Stored data
=======
/-! ### Machine/Calib.lean -/

theorem spoilSlots_canon {x0 x1} (h0 : Canon x0) : Canon (@State.spoilSlots x0 x1) := by
  unfold State.spoilSlots
  exact each_canon h0 (fun _ _ k40 => ite_canon (Canon.upd k40) k40)
theorem forceSlot_canon {x0 x1 x2 x3} (h0 : Canon x0) : Canon (@State.forceSlot x0 x1 x2 x3) := by
  unfold State.forceSlot
  extract_lets v0
  have c40 : Canon v0 := setFld_canon (setFlag_canon (setFld_canon (setFlag_canon h0)))
  exact Canon.upd c40
theorem loadRecord_canon {x0 x1} (h0 : Canon x0) : Canon (@State.loadRecord x0 x1) := by
  unfold State.loadRecord
  extract_lets v0
  have c40 : Canon v0 := setFlag_canon (setFlag_canon h0)
  have c40 : Canon v0 := setFlag_canon (setFlag_canon h0)
  split
  · exact forceSlot_canon h0
  · exact raiseCond_canon (Canon.upd c40)
theorem settleCalStore_canon {x0} (h0 : Canon x0) : Canon (@State.settleCalStore x0) := by
  unfold State.settleCalStore
  exact ite_canon (clearSafeCause_canon (endCondition_canon h0)) h0
theorem putSlot_canon {x0 x1 x2} (h0 : Canon x0) : Canon (@State.putSlot x0 x1 x2) := by
  unfold State.putSlot
  extract_lets v0 v1 v2
  exact Canon.upd h0
theorem commitSlot_canon {x0 x1 x2} (h0 : Canon x0) : Canon (@State.commitSlot x0 x1 x2) := by
  unfold State.commitSlot
  extract_lets v0 v1
  have c40 : Canon v1 := forceSlot_canon (putSlot_canon h0)
  exact settleCalStore_canon (setFlag_canon (Canon.upd c40))
theorem commitStart_canon {x0 x1} (h0 : Canon x0) : Canon (@State.commitStart x0 x1) := by
  unfold State.commitStart
  extract_lets v0
  exact ite_canon (Canon.upd h0) h0
theorem calRecordCommit_canon {x0 x1} (h0 : Canon x0) : Canon (@State.calRecordCommit x0 x1) := by
  unfold State.calRecordCommit
  exact ite_canon (commitStart_canon (by
    split
    · exact advanceTo_canon h0
    · exact h0)) h0
theorem commitFailed_canon {x0 x1} (h0 : Canon x0) : Canon (@State.commitFailed x0 x1) := by
  unfold State.commitFailed
  extract_lets v0 v1
  have c40 : Canon v1 := Canon.upd h0
  exact raise_canon (Canon.upd c40)
theorem checkSlot_canon {x0 x1 x2} (h0 : Canon x0) : Canon (@State.checkSlot x0 x1 x2) := by
  unfold State.checkSlot
  exact ite_canon (commitSlot_canon h0) (commitFailed_canon (putSlot_canon h0))
theorem calCommitDone_canon {x0 x1 x2} (h0 : Canon x0) : Canon (@State.calCommitDone x0 x1 x2) := by
  unfold State.calCommitDone
  extract_lets v0 v1
  have c40 : Canon v1 := Canon.upd h0
  have c40 : Canon v1 := Canon.upd h0
  split
  · exact h0
  · exact ite_canon (commitFailed_canon c40) (ite_canon (checkSlot_canon c40) h0)
theorem commitPending_canon {x0} (h0 : Canon x0) : Canon (@State.commitPending x0) := by
  unfold State.commitPending
  exact each_canon h0 (fun _ _ k40 => ite_canon (checkSlot_canon (Canon.upd k40)) k40)
theorem putResult_canon {x0 x1 x2 x3} (h0 : Canon x0) : Canon (@State.putResult x0 x1 x2 x3) := by
  unfold State.putResult
  extract_lets v0
  exact setFlag_canon (Canon.upd h0)
theorem putTrims_canon {x0 x1 x2 x3 x4} (h0 : Canon x0) : Canon (@State.putTrims x0 x1 x2 x3 x4) := by
  unfold State.putTrims
  exact foldl_canon h0 (fun _ _ k40 => putResult_canon k40)
theorem spareOne_canon {x0 x1 x2 x3} (h0 : Canon x0) : CanonP (@State.spareOne x0 x1 x2 x3) := by
  unfold State.spareOne
  exact ite_canon (CanonP.mk' h0) (ite_canon (CanonP.mk' (spareCond_canon h0)) (CanonP.mk' h0))
theorem spareList_canon {x0 x1 x2 x3} (h0 : Canon x0) : CanonP (@State.spareList x0 x1 x2 x3) := by
  unfold State.spareList
  exact foldl_canon (CanonP.mk' h0) (fun _ _ k40 => CanonP.mk' ((spareOne_canon (k40).ok).ok))
theorem spareAll_canon {x0 x1 x2 x3} (h0 : Canon x0) : Canon (@State.spareAll x0 x1 x2 x3) := by
  unfold State.spareAll
  exact (spareList_canon h0).ok
theorem sweepCodes_canon {x0 x1 x2 x3 x4 x5 x6} (h0 : Canon x0) : Canon (@State.sweepCodes x0 x1 x2 x3 x4 x5 x6) := by
  unfold State.sweepCodes
  extract_lets v0 v1
  have c40 : Canon v1 := modChan_canon (putResult_canon h0)
  exact spareAll_canon (setFld_canon c40)
theorem sweepChannel_canon {x0 x1 x2 x3 x4 x5 x6} (h0 : Canon x0) : Canon (@State.sweepChannel x0 x1 x2 x3 x4 x5 x6) :=
    by
  unfold State.sweepChannel
  exact putTrims_canon (sweepCodes_canon h0)
theorem updateDue_canon {x0 x1} (h0 : Canon x0) : Canon (@State.updateDue x0 x1) := by
  unfold State.updateDue
  extract_lets v0 v1 v2
  exact setFlag_canon h0
theorem settleDue_canon {x0 x1} (h0 : Canon x0) (h1 : Canon x1) : Canon (@State.settleDue x0 x1) := by
  unfold State.settleDue
  exact ite_canon h0 (each_canon h0 (fun _ _ k0 => updateDue_canon k0))
theorem runStart_canon {x0 x1 x2 x3} (h0 : Canon x0) : Canon (@State.runStart x0 x1 x2 x3) := by
  unfold State.runStart
  extract_lets v0
  have c40 : Canon v0 := modChan_canon (setChState_canon h0)
  exact updateDue_canon (setFlag_canon (setFld_canon c40))
theorem chanOnline_canon {x0 x1 x2} (h0 : Canon x0) : Canon (@State.chanOnline x0 x1 x2) := by
  unfold State.chanOnline
  exact admitHeld_canon (setChState_canon h0)
theorem chanDrain_canon {x0 x1 x2} (h0 : Canon x0) : Canon (@State.chanDrain x0 x1 x2) := by
  unfold State.chanDrain
  exact modChan_canon (setChState_canon h0)
theorem runOver_canon {x0 x1} (h0 : Canon x0) : Canon (@State.runOver x0 x1) := by
  unfold State.runOver
  exact updateDue_canon (setFlag_canon (modChan_canon h0))
theorem sweepFailed_canon {x0 x1 x2 x3} (h0 : Canon x0) : Canon (@State.sweepFailed x0 x1 x2 x3) := by
  unfold State.sweepFailed
  exact spareAll_canon (setFld_canon (modChan_canon h0))
theorem retrainRunEnd_canon {x0 x1 x2} (h0 : Canon x0) : Canon (@State.retrainRunEnd x0 x1 x2) := by
  unfold State.retrainRunEnd
  extract_lets v0 v1 v2
  have c41 : Canon v0 := sweepChannel_canon h0
  have c40 : Canon v2 := ite_canon (raise_canon (sweepFailed_canon h0)) c41
  exact endRun_canon (setChState_canon (runOver_canon c40))
theorem driftRunEnd_canon {x0 x1 x2} (h0 : Canon x0) : Canon (@State.driftRunEnd x0 x1 x2) := by
  unfold State.driftRunEnd
  extract_lets v0 v1 v2 v3 v4
  have c41 : Canon v1 := sweepFailed_canon h0
  have c42 : Canon v0 := sweepChannel_canon h0
  have c40 : Canon v4 := endRun_canon (runOver_canon (ite_canon c41 c42))
  exact ite_canon (raise_canon (chanOffline_canon c40)) (chanOnline_canon (setChState_canon c40))
theorem ctlRunEnd_canon {x0 x1} (h0 : Canon x0) : Canon (@State.ctlRunEnd x0 x1) := by
  unfold State.ctlRunEnd
  extract_lets v0 v1 v2
  have c40 : Canon v0 := setFlag_canon (Canon.upd h0)
  have c40 : Canon v0 := setFlag_canon (Canon.upd h0)
  split
  · exact h0
  · split
    · exact ite_canon (endRun_canon (putResult_canon c40)) (endRun_canon c40)
    · exact ite_canon (endRun_canon (putResult_canon c40)) (endRun_canon c40)
    · exact ite_canon (endRun_canon c40) h0
theorem calRunEnd_canon {x0 x1} (h0 : Canon x0) : Canon (@State.calRunEnd x0 x1) := by
  unfold State.calRunEnd
  split
  · exact ctlRunEnd_canon h0
  · exact ite_canon h0 (by
      split
      · exact retrainRunEnd_canon h0
      · exact driftRunEnd_canon h0
      · exact h0)
theorem wCalCtl_canon {x0 x1 x2} (h0 : Canon x0) : CanonR (@State.wCalCtl x0 x1 x2) := by
  unfold State.wCalCtl
  extract_lets v0 v1 v2
  have c41 : Canon v1 := setFlag_canon (plainWrite_canon h0)
  have c40 : Canon v2 := Canon.upd c41
  exact ite_canon (ignored_canon h0) (ite_canon (done_canon (plainWrite_canon h0)) (ite_canon (deny_canon h0) (ite_canon
      (ignored_canon h0) (done_canon (ite_canon (each_canon c40 (fun _ _ k42 => commitStart_canon k42)) c40)))))
theorem driftRunStart_canon {x0 x1} (h0 : Canon x0) : Canon (@State.driftRunStart x0 x1) := by
  unfold State.driftRunStart
  extract_lets v0
  exact ite_canon (modChan_canon (chanDrain_canon (advanceTo_canon h0))) h0
theorem suspectCheck_canon {x0 x1 x2} (h0 : Canon x0) : Canon (@State.suspectCheck x0 x1 x2) := by
  unfold State.suspectCheck
  extract_lets v0 v1 v2
  have c40 : Canon v2 := ite_canon (updateDue_canon (modChan_canon h0)) (spareAll_canon h0)
  exact ite_canon (setFlag_canon c40) h0
theorem wVptProbe_canon {x0 x1 x2 x3} (h0 : Canon x0) : CanonR (@State.wVptProbe x0 x1 x2 x3) := by
  unfold State.wVptProbe
  extract_lets v0 v1 v2
  have c40 : Canon v2 := plainWrite_canon h0
  exact ite_canon (ignored_canon h0) (done_canon (setFlag_canon (setFld_canon (setFld_canon c40))))
theorem commitNow_canon {x0 x1 x2} (h0 : Canon x0) : Canon (@State.commitNow x0 x1 x2) := by
  unfold State.commitNow
  exact ite_canon (raise_canon h0) (checkSlot_canon h0)
theorem fullChannel_canon {x0 x1 x2} (h0 : Canon x0) : CanonP (@State.fullChannel x0 x1 x2) := by
  unfold State.fullChannel
  extract_lets v0 v1 v2 v3 v4 v5 v6
  have c42 : Canon v3 := modChan_canon (setFld_canon h0)
  have c41 : Canon v4 := sweepCodes_canon (sweepChannel_canon c42)
  have c40 : Canon v6 := ite_canon c41 (sweepFailed_canon (sweepFailed_canon c42))
  exact CanonP.mk' (updateDue_canon (setFld_canon c40))
theorem trainFail_canon {x0 x1} (h0 : Canon x0) : Canon (@State.trainFail x0 x1) := by
  unfold State.trainFail
  exact raise_canon (setChState_canon h0)
theorem fullTier_canon {x0 x1 x2 x3} (h0 : Canon x0) : CanonP (@State.fullTier x0 x1 x2 x3) := by
  unfold State.fullTier
  extract_lets v0 v1
  have c40 : CanonP v1 := foldl_canon (CanonP.mk' (putResult_canon (putResult_canon h0))) (fun _ _ k41 => ite_canon
      (CanonP.mk' ((fullChannel_canon (k41).ok).ok)) (CanonP.mk' (trainFail_canon ((fullChannel_canon (k41).ok).ok))))
  exact CanonP.mk' (foldl_canon (c40).ok (fun _ _ k42 => commitNow_canon k42))
theorem checkChannel_canon {x0 x1 x2} (h0 : Canon x0) : CanonP (@State.checkChannel x0 x1 x2) := by
  unfold State.checkChannel
  extract_lets v0
  have c40 : Canon v0 := spareAll_canon (modChan_canon h0)
  exact CanonP.mk' c40
theorem restoreChannel_canon {x0 x1 x2} (h0 : Canon x0) : CanonP (@State.restoreChannel x0 x1 x2) := by
  unfold State.restoreChannel
  extract_lets v0
  have c40 : Canon v0 := setFld_canon (modChan_canon h0)
  exact checkChannel_canon (updateDue_canon c40)
theorem step7Tier_canon {x0 x1 x2} (h0 : Canon x0) : CanonP (@State.step7Tier x0 x1 x2) := by
  unfold State.step7Tier
  extract_lets v0 v1 v2 v3
  have c40 : CanonP v1 := fullTier_canon h0
  have c41 : CanonP v2 := foldl_canon (CanonP.mk' h0) (fun _ _ k42 => ite_canon (CanonP.mk' ((restoreChannel_canon
      (k42).ok).ok)) (CanonP.mk' ((restoreChannel_canon (k42).ok).ok)))
  have c43 : CanonP v3 := fullTier_canon (c41).ok
  exact ite_canon (CanonP.mk' (c40).ok) (ite_canon (CanonP.mk' (c41).ok) (CanonP.mk' (c43).ok))
theorem endFull_canon {x0 x1 x2 x3} (h0 : Canon x0) : Canon (@State.endFull x0 x1 x2 x3) := by
  unfold State.endFull
  extract_lets v0
  exact endRun_canon h0
theorem step7_canon {x0 x1} (h0 : Canon x0) : CanonP (@State.step7 x0 x1) := by
  unfold State.step7
  extract_lets v0 v1 v2 v3 v4 v5 v6 v7
  have c43 : CanonP v0 := foldl_canon (CanonP.mk' h0) (fun _ _ k44 => CanonP.mk' ((step7Tier_canon (k44).ok).ok))
  have c42 : Canon v4 := setFlag_canon (setFlag_canon (c43).ok)
  have c41 : Canon v6 := ite_canon (setFlag_canon c42) c42
  have c40 : Canon v7 := endRun_canon c41
  exact CanonP.mk' (foldl_canon c40 (fun _ _ k45 => endFull_canon k45))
=======
• _Exercise description_: Only those lines of the entries above that run from the line containing "have c40 : Canon v0 := setFld_canon (modChan_canon" to the line containing "(k42).ok).ok)) (CanonP.mk' ((restoreChannel_canon", both included, should be transcribed exactly.

• _Reply to the task_:
  have c40 : Canon v0 := setFld_canon (modChan_canon h0)
  exact checkChannel_canon (updateDue_canon c40)
theorem step7Tier_canon {x0 x1 x2} (h0 : Canon x0) : CanonP (@State.step7Tier x0 x1 x2) := by
  unfold State.step7Tier
  extract_lets v0 v1 v2 v3
  have c40 : CanonP v1 := fullTier_canon h0
  have c41 : CanonP v2 := foldl_canon (CanonP.mk' h0) (fun _ _ k42 => ite_canon (CanonP.mk' ((restoreChannel_canon
      (k42).ok).ok)) (CanonP.mk' ((restoreChannel_canon (k42).ok).ok)))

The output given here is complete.